**THE PROBLEM:** Whenever the word "another" appears in a line of the listing, copy that line.

**RECORDS FOR THIS TASK:**
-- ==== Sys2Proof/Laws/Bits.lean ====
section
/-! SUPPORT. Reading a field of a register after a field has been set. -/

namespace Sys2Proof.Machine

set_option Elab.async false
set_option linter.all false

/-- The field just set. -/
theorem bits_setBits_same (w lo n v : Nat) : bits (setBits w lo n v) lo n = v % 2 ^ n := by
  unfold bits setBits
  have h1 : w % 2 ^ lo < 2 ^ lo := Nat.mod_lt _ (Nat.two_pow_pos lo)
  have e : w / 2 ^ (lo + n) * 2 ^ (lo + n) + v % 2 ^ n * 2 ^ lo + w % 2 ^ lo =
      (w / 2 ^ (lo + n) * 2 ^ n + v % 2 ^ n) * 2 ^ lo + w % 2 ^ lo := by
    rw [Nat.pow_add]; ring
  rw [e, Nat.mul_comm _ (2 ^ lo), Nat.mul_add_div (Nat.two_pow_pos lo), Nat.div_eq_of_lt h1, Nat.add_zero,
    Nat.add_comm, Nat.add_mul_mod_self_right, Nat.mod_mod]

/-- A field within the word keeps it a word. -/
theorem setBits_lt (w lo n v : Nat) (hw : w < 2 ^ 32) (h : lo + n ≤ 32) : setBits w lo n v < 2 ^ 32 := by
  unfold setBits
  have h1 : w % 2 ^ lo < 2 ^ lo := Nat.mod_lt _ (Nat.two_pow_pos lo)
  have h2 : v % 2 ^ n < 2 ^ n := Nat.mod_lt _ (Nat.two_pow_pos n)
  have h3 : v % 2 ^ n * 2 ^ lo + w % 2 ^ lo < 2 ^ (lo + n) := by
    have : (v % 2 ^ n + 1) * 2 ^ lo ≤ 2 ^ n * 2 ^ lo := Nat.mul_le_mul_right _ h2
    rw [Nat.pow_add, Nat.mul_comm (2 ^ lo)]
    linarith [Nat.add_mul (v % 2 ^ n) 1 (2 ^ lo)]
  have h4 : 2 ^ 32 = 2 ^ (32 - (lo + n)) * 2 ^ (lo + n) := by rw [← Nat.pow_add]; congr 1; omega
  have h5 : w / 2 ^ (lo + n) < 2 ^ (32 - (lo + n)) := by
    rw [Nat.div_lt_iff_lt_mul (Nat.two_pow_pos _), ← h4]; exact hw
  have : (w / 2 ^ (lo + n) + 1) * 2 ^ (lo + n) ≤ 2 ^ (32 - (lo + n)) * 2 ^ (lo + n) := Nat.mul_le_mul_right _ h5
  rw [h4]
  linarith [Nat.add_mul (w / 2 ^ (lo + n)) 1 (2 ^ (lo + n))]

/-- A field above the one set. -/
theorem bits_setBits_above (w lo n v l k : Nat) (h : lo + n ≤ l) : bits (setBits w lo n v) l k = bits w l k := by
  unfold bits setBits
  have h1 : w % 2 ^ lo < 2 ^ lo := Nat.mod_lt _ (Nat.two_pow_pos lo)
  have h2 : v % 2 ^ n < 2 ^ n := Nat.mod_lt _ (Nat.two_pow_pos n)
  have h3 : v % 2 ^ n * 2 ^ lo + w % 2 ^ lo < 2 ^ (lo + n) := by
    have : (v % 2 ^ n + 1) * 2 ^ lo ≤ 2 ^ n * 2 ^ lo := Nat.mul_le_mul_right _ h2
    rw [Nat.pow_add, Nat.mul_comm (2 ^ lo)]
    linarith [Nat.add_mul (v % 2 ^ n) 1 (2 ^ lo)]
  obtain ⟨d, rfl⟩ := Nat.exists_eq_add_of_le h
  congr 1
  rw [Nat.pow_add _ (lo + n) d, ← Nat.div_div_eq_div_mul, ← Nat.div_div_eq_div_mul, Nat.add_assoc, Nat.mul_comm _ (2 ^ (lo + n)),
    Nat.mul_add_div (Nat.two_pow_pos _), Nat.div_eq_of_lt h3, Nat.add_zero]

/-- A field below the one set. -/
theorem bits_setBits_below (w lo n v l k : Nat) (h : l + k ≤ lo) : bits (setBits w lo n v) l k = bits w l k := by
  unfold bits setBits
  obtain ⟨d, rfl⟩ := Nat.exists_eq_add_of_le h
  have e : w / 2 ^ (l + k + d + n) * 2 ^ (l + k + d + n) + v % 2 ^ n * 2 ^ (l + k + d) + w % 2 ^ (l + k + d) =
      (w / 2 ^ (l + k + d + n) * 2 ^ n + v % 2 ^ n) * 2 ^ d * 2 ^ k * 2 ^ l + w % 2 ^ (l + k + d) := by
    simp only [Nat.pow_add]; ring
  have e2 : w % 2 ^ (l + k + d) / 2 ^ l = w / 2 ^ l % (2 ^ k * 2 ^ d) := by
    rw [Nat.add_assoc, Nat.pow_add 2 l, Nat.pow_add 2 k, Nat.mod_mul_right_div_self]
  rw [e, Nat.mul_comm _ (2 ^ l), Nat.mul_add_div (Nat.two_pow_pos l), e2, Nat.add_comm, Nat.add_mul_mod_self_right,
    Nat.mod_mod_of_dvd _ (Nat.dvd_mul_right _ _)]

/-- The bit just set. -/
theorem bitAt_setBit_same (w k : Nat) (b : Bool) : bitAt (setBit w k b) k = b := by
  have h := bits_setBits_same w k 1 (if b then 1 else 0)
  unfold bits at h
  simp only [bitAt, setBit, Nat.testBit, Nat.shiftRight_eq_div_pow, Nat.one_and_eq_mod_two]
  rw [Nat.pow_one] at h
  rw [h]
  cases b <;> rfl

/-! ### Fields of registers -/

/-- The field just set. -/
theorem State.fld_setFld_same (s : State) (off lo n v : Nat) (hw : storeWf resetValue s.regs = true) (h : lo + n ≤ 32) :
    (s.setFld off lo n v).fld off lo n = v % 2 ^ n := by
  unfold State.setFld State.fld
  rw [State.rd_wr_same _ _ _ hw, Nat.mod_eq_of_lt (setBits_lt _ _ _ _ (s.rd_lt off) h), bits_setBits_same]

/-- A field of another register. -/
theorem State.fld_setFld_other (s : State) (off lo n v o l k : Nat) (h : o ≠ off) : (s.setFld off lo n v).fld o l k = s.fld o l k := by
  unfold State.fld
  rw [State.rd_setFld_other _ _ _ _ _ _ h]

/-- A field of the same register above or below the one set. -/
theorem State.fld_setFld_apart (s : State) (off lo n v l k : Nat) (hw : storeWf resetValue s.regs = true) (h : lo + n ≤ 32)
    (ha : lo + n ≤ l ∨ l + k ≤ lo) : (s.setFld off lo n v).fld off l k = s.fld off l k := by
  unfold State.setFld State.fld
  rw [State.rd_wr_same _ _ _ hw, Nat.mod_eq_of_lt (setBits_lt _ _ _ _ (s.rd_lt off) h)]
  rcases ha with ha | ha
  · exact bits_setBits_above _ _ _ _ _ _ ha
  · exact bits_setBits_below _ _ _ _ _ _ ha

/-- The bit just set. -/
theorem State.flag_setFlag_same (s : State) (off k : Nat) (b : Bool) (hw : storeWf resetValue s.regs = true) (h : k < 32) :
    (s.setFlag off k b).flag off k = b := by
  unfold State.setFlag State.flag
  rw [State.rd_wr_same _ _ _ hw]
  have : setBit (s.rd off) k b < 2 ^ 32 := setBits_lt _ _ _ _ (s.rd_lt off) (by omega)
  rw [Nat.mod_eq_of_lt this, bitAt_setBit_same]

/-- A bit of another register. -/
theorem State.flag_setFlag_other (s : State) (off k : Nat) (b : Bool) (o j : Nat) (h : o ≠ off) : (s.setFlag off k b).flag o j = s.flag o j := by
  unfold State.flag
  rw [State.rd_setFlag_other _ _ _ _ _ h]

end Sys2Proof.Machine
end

**EXERCISE RESPONSE:**
/-- A field of another register. -/
/-- A bit of another register. -/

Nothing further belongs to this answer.